§ Data supplied:
*** Block opens ***

-- ==== Sys2Proof/Laws/Decode.lean ====
section
/-! SUPPORT. The fields of the formats (30_encoding.md R72, R73): each field read back from a word built by a format, and
the word as a number. -/

namespace Sys2Proof

/-! ### Words as numbers -/

/-- A concatenation as a number. -/
theorem toNat_append_add {m n : Nat} (a : BitVec m) (b : BitVec n) :
    (a ++ b).toNat = a.toNat * 2 ^ n + b.toNat := by
  rw [BitVec.toNat_append, ← Nat.shiftLeft_add_eq_or_of_lt b.isLt, Nat.shiftLeft_eq]

@[simp] theorem toNat_nibble (k : Fin 16) : (nibble k).toNat = k.val := rfl

theorem toNat_formatNNN (fam : BitVec 4) (nnn : Addr12) :
    (formatNNN fam nnn).toNat = fam.toNat * 4096 + nnn.toNat := toNat_append_add fam nnn

theorem toNat_formatXNN (fam : BitVec 4) (x : Reg) (nn : Byte) :
    (formatXNN fam x nn).toNat = fam.toNat * 4096 + x.val * 256 + nn.toNat := by
  refine (toNat_append_add (fam ++ nibble x) nn).trans ?_
  rw [toNat_append_add, toNat_nibble]; omega

theorem toNat_formatXYN (fam : BitVec 4) (x y : Reg) (n : Fin 16) :
    (formatXYN fam x y n).toNat = fam.toNat * 4096 + x.val * 256 + y.val * 16 + n.val := by
  refine (toNat_append_add (fam ++ nibble x ++ nibble y) (nibble n)).trans ?_
  rw [toNat_append_add, toNat_append_add, toNat_nibble, toNat_nibble, toNat_nibble]; omega

theorem toNat_wordOfBytes (b0 b1 : Byte) : (wordOfBytes b0 b1).toNat = b0.toNat * 256 + b1.toNat :=
  toNat_append_add b0 b1

/-! ### Fields as numbers -/

theorem toNat_fieldFam (op : Word) : (fieldFam op).toNat = op.toNat / 4096 := by
  have := op.isLt
  simp [fieldFam, BitVec.extractLsb'_toNat, Nat.shiftRight_eq_div_pow]; omega

theorem val_fieldX (op : Word) : (fieldX op).val = op.toNat / 256 % 16 := by
  show (op.extractLsb' 8 4).toNat = _
  simp [BitVec.extractLsb'_toNat, Nat.shiftRight_eq_div_pow]

theorem val_fieldY (op : Word) : (fieldY op).val = op.toNat / 16 % 16 := by
  show (op.extractLsb' 4 4).toNat = _
  simp [BitVec.extractLsb'_toNat, Nat.shiftRight_eq_div_pow]

theorem val_fieldN (op : Word) : (fieldN op).val = op.toNat % 16 := by
  show (op.extractLsb' 0 4).toNat = _
  simp [BitVec.extractLsb'_toNat]

theorem toNat_fieldNN (op : Word) : (fieldNN op).toNat = op.toNat % 256 := by
  simp [fieldNN, BitVec.extractLsb'_toNat]

theorem toNat_fieldNNN (op : Word) : (fieldNNN op).toNat = op.toNat % 4096 := by
  simp [fieldNNN, BitVec.extractLsb'_toNat]

theorem toNat_highByte (op : Word) : (highByte op).toNat = op.toNat / 256 := by
  have := op.isLt
  simp [highByte, BitVec.extractLsb'_toNat, Nat.shiftRight_eq_div_pow]; omega

theorem toNat_lowByte (op : Word) : (lowByte op).toNat = op.toNat % 256 := by
  simp [lowByte, BitVec.extractLsb'_toNat]

/-- The two bytes of a word, high byte first, are the word. -/
@[simp] theorem wordOfBytes_high_low (op : Word) : wordOfBytes (highByte op) (lowByte op) = op := by
  apply BitVec.eq_of_toNat_eq
  rw [toNat_wordOfBytes, toNat_highByte, toNat_lowByte]; omega

/-! ### The fields of each format -/

@[simp] theorem fieldFam_formatNNN (fam : BitVec 4) (nnn : Addr12) : fieldFam (formatNNN fam nnn) = fam := by
  apply BitVec.eq_of_toNat_eq
  rw [toNat_fieldFam, toNat_formatNNN]; omega

@[simp] theorem fieldNNN_formatNNN (fam : BitVec 4) (nnn : Addr12) : fieldNNN (formatNNN fam nnn) = nnn := by
  apply BitVec.eq_of_toNat_eq
  rw [toNat_fieldNNN, toNat_formatNNN]; omega

@[simp] theorem fieldFam_formatXNN (fam : BitVec 4) (x : Reg) (nn : Byte) : fieldFam (formatXNN fam x nn) = fam := by
  apply BitVec.eq_of_toNat_eq
  rw [toNat_fieldFam, toNat_formatXNN]; omega

@[simp] theorem fieldX_formatXNN (fam : BitVec 4) (x : Reg) (nn : Byte) : fieldX (formatXNN fam x nn) = x := by
  apply Fin.ext
  rw [val_fieldX, toNat_formatXNN]; omega

@[simp] theorem fieldNN_formatXNN (fam : BitVec 4) (x : Reg) (nn : Byte) : fieldNN (formatXNN fam x nn) = nn := by
  apply BitVec.eq_of_toNat_eq
  rw [toNat_fieldNN, toNat_formatXNN]; omega

@[simp] theorem fieldFam_formatXYN (fam : BitVec 4) (x y : Reg) (n : Fin 16) : fieldFam (formatXYN fam x y n) = fam := by
  apply BitVec.eq_of_toNat_eq
  rw [toNat_fieldFam, toNat_formatXYN]; omega

@[simp] theorem fieldX_formatXYN (fam : BitVec 4) (x y : Reg) (n : Fin 16) : fieldX (formatXYN fam x y n) = x := by
  apply Fin.ext
  rw [val_fieldX, toNat_formatXYN]; omega

@[simp] theorem fieldY_formatXYN (fam : BitVec 4) (x y : Reg) (n : Fin 16) : fieldY (formatXYN fam x y n) = y := by
  apply Fin.ext
  rw [val_fieldY, toNat_formatXYN]; omega

@[simp] theorem fieldN_formatXYN (fam : BitVec 4) (x y : Reg) (n : Fin 16) : fieldN (formatXYN fam x y n) = n := by
  apply Fin.ext
  rw [val_fieldN, toNat_formatXYN]; omega

end Sys2Proof
end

*** Block closes ***

§ Aim of the exercise: Starting with the line that holds "(formatXNN fam x nn).toNat" and ending with the line that holds "toNat_nibble, toNat_nibble]; omega", retype every line in the data above exactly, and nothing else.

§ Response area:
    (formatXNN fam x nn).toNat = fam.toNat * 4096 + x.val * 256 + nn.toNat := by
  refine (toNat_append_add (fam ++ nibble x) nn).trans ?_
  rw [toNat_append_add, toNat_nibble]; omega

theorem toNat_formatXYN (fam : BitVec 4) (x y : Reg) (n : Fin 16) :
    (formatXYN fam x y n).toNat = fam.toNat * 4096 + x.val * 256 + y.val * 16 + n.val := by
  refine (toNat_append_add (fam ++ nibble x ++ nibble y) (nibble n)).trans ?_
  rw [toNat_append_add, toNat_append_add, toNat_nibble, toNat_nibble, toNat_nibble]; omega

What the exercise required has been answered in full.